Diesem Weg vom Bürgerlichen zum Fürstlichen folgt auch die Kunst. Die ersten Symptome kann man schon darin sehen, daß Terborch den spanischen Hofstil auf das holländische Porträt übertrug, den biederen Kaufherren von Deventer das stolze Phlegma spanischer Granden gab. Sweerts unterschrieb sich eques. Wouwerman malte Banquierssöhne, die sich duellieren und wie ritterliche Junker mit ihren Namen zur Falkenbeize ausreiten. Weenix, Hondekoeter und de Heem behandelten ihre Stillleben so, als seien sie nicht für Bürgerhäuser, sondern für Königschlösser bestimmt. Nun ging die Bewegung überhaupt ins rauschend Dekorative oder geziert Schöngeistige über. Der Bourgeois prunkt mit klassischer Bildung. Selbst der Katholizismus, den man einst bekämpft, findet als die »Religion der Vornehmen« wieder Anhänger.

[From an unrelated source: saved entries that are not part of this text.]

/-- R144, R146: the two settle delays. -/
def Obligations.SettleDelayPhases : Prop :=
  0 < tSettle ∧ ∀ (s : State) (n : Nat), s.sleepIn = n + 1 →
    (s.ph = .wDly1 → step s =
      .next { s with ph := .wSum, sleepIn := n, history := s.history ++ [.sleep tSettle] }) ∧
    (s.ph = .wDly2 → step s =
      .next { s with ph := .wStat, sleepIn := n, history := s.history ++ [.sleep tSettle] })

/-- R145: CSUM, BUF[34], BUF[35] and the trailer, from the head as the buffer holds it; and, once W_FRAME has
stored the address bytes, the buffer and CSUM are what XMCOMP would produce. StepKeepsTheInvariant says that
they are stored whenever a run is at W_SUM (`addressStored`). -/
def Obligations.WriteSumPhase : Prop :=
  ∀ (s : State) (answer : TwAnswer) (rest : List TwAnswer), s.ph = .wSum → s.argsInRange →
    s.twIn = answer :: rest → ∃ t, step s = .next t ∧
      t.csum = checksum ((List.range (s.len.toNat + 2)).map s.bufByte) ∧
      t.bufByte 34 = t.csum ∧ (t.bufByte 35).toNat = s.len.toNat + 4 ∧
      (∀ j, j ≠ 34 → j ≠ 35 → t.bufByte j = s.bufByte j) ∧
      (s.echoOk → ∃ u, exec .xmcomp s = .next u ∧ u.csum = t.csum ∧
        ∀ j, u.bufByte j = t.bufByte j) ∧
      t = { s with buf := t.buf, csum := t.csum, twIn := rest,
                   history := s.history ++ [.tw Config.regMacSum [t.csum, t.bufByte 35] answer],
                   ph := match answer with
                     | .ok => .wDly2
                     | .ioError => .xRest
                   e := match answer with
                     | .ok => s.e
                     | .ioError => 0x01#8 }

/-- R147, R65: the status read back; only bit 15 decides. -/
def Obligations.WriteStatusPhase : Prop :=
  ∀ (s : State) (rest : List (TrAnswer 2)) (data : Bytes 2), s.ph = .wStat →
    (s.statusIn = .ok data :: rest → step s =
      .next { s with stat := statusOf data, statusIn := rest, ph := .xRest,
                     e := if 32768 ≤ (statusOf data).toNat then 0x07#8 else 0x00#8,
                     history := s.history ++ [.tr Config.regControl [] 2 (.ok data)] }) ∧
    (s.statusIn = .ioError :: rest → step s =
      .next { s with statusIn := rest, ph := .xRest, e := 0x01#8,
                     history := s.history ++ [.tr Config.regControl [] 2 .ioError] })

/-- R150: the address is sent; the buffer is not written. -/
def Obligations.ReadAddressPhase : Prop :=
  ∀ (s : State) (rest : List TwAnswer), s.ph = .rAddr →
    (s.twIn = .ok :: rest → step s =
      .next { s with ph := .rFrame, twIn := rest,
                     history := s.history ++ [.tw Config.regMac [s.lowAddr, s.highAddr] .ok] }) ∧
    (s.twIn = .ioError :: rest → step s =
      .next { s with ph := .xRest, e := 0x01#8, twIn := rest, history := s.history ++
                       [.tw Config.regMac [s.lowAddr, s.highAddr] .ioError] })

/-- R151: the whole buffer is replaced, or none of it. -/
def Obligations.ReadFramePhase : Prop :=
  ∀ (s : State) (rest : List (TrAnswer 36)) (data : Bytes 36), s.ph = .rFrame →
    (s.frameIn = .ok data :: rest → ∃ t, step s = .next t ∧ bufWf t.buf = true ∧
      (∀ i < 36, some (t.bufByte i) = data.bytes[i]?) ∧
      t = { s with buf := t.buf, ph := .rVal, frameIn := rest,
                   history := s.history ++ [.tr Config.regMac [] 36 (.ok data)] }) ∧
    (s.frameIn = .ioError :: rest → step s =
      .next { s with ph := .xRest, e := 0x01#8, frameIn := rest,
                     history := s.history ++ [.tr Config.regMac [] 36 .ioError] })

/-- R152 with R134: the validation of the frame read; no event. -/
def Obligations.ReadValidationPhase : Prop :=
  ∀ s : State, s.ph = .rVal →
    (¬ s.echoOk → step s = .next { s with e := 0x05#8, ph := .xRest }) ∧
    (s.echoOk → ¬ s.lengthOk → step s =
      .next { s with flags := s.flags ||| 2#2, e := 0x06#8, ph := .xRest }) ∧
    (s.echoOk → s.lengthOk → s.frameSum ≠ s.bufByte 34 → step s =
      .next { s with csum := s.frameSum, e := 0x06#8, ph := .xRest }) ∧
    (s.echoOk → s.lengthOk → s.frameSum = s.bufByte 34 → step s =
      .next { s with csum := s.frameSum, rlen := BitVec.ofNat 8 s.effectiveLength, e := 0x00#8,
                     ph := .xRest })

/-- R155: the restoration and the result. -/
def Obligations.RestorationPhase : Prop :=
  ∀ (s : State) (rest : List SecAnswer) (answer : SecAnswer), s.ph = .xRest →
    (s.chg = false → step s =
      .next { s with res := if s.e = 0x00#8 then s.rerr else s.e, ph := .idle }) ∧
    (s.chg = true → s.secIn = answer :: rest → step s =
      .next { s with secmode := match answer with
                       | .ok => s.orig
                       | .err _ => s.secmode
                     rerr := answer.restoreCode
                     res := if s.e = 0x00#8 then answer.restoreCode else s.e
                     ph := .idle
                     secIn := rest
                     history := s.history ++ [.secreq s.orig answer] })

/-! ## Transfers: whole runs -/

/-- R149, R156, R157: every XMWRITE that passes its entry checks, with every combination of answers. If the
environment answers (`writeReady`: the answers stand in State, assumption 4; without them R203 lets the
transfer wait for ever), it ends within eight steps, with one of the event sequences R157 lists, RES and RERR
as R149 and R155 say, the security mode as R156 says, and every register the host can read and every byte of
the buffer as the body left them. -/
def Obligations.EveryWriteRunIsListed : Prop :=
  ∀ (s : State) (rest : List Word), s.presents .xmwrite rest → s.argsInRange →
    s.secmode ≠ .unknown → s.writeReady →
    ∃ n t events, n ≤ 8 ∧ s.after n = .next t ∧ t.ph = .idle ∧ t.hostWords = rest ∧
      t.history = s.history ++ events ∧
      t.addr = s.addr ∧ t.len = s.len ∧ t.mask = s.mask ∧ t.out = s.out ∧ t.acc = s.acc ∧
      t.rlen = s.rlen ∧ t.flags = s.flags ∧
      (∀ j, 2 ≤ j → j ≤ 33 → t.bufByte j = s.bufByte j) ∧
      ((∃ c, s.secmode = .sealed ∧ events = [.secreq .unsealed (.err c)] ∧ t.res = c.code ∧
          t.rerr = 0x00#8 ∧ t.secmode = .sealed ∧ t.buf = s.buf ∧ t.csum = s.csum ∧
          t.stat = s.stat) ∨
        ∃ body code, WriteBody s t body code ∧ Wrapped s body events t.rerr ∧
          t.res = (if code = 0x00#8 then t.rerr else code) ∧
          t.secmode = (if t.rerr = 0x00#8 then s.secmode else .unsealed))

/-- R154, R156, R157: the same of every XMREAD, within six steps, if the environment answers (`readReady`,
assumption 4): the received frame is in the buffer, CSUM and LENBAD are what its validation left, and RLEN is
its effective length when the validation passed, whatever became of the restoration. -/
def Obligations.EveryReadRunIsListed : Prop :=
  ∀ (s : State) (rest : List Word), s.presents .xmread rest → s.argsInRange →
    s.secmode ≠ .unknown → s.readReady →
    ∃ n t events, n ≤ 6 ∧ s.after n = .next t ∧ t.ph = .idle ∧ t.hostWords = rest ∧
      t.history = s.history ++ events ∧
      t.addr = s.addr ∧ t.len = s.len ∧ t.mask = s.mask ∧ t.out = s.out ∧ t.acc = s.acc ∧
      t.stat = s.stat ∧ t.flagM = s.flagM ∧
      ((∃ c, s.secmode = .sealed ∧ events = [.secreq .unsealed (.err c)] ∧ t.res = c.code ∧
          t.rerr = 0x00#8 ∧ t.secmode = .sealed ∧ s.noFrameRead t) ∨
        ∃ body code, ReadBody s t body code ∧ Wrapped s body events t.rerr ∧
          t.res = (if code = 0x00#8 then t.rerr else code) ∧
          t.secmode = (if t.rerr = 0x00#8 then s.secmode else .unsealed))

Gérard de Lairesse in seinem Schilderboek sprach das Wort, das allen auf den Lippen lag. Er verspottet Hals, der bei »Fisch- und Apfelweibern das Schöne gesucht«, und verlangt vom Künstler, daß er sich aneigne, was »die feine Welt einen guten Geschmack nennt«. Dieser gute Geschmack aber ist der französische Hofstil. Denn Lebrun wird für den größten aller Maler erklärt und den Landschaftern empfohlen Bilder zu malen mit »geraden Bäumen, stattlichen Palästen und zierlichen Fontänen«: also Landschaften im Stile Lenôtres. Sowohl die Besteller wie die Maler waren Cavaliere geworden, darum galt es, auch die Kunst zu »veredeln«, den großen Stil zu schaffen, den die Antike, den das Cinquecento lehrte.
Diesem Bedürfnis entsprach der Ritter Adriaen van der Werff, indem er mit dem zierlichen Pinsel des Mieris – klassisch korrekt und akademisch kühl – Stoffe der Historienmalerei behandelte, jene biblischen und mythologischen Themen, die zur Zeit der aristokratischen Kunstpflege beliebt waren. Ein Sohn des demokratischen, protestantischen Holland, geadelt, malt für einen katholischen Kurfürsten, dessen Hofmaler er ist, die Mysterien der katholischen Kirche. Damit endet die Tragikomödie des ersten Auftretens der Bourgeoisie. Unterdessen hatte die französische Invasion 1672 auch die Weltstellung des holländischen Staates vernichtet. Bürgertum und bürgerliche Kunst beugten sich wieder dem Scepter des Monarchismus.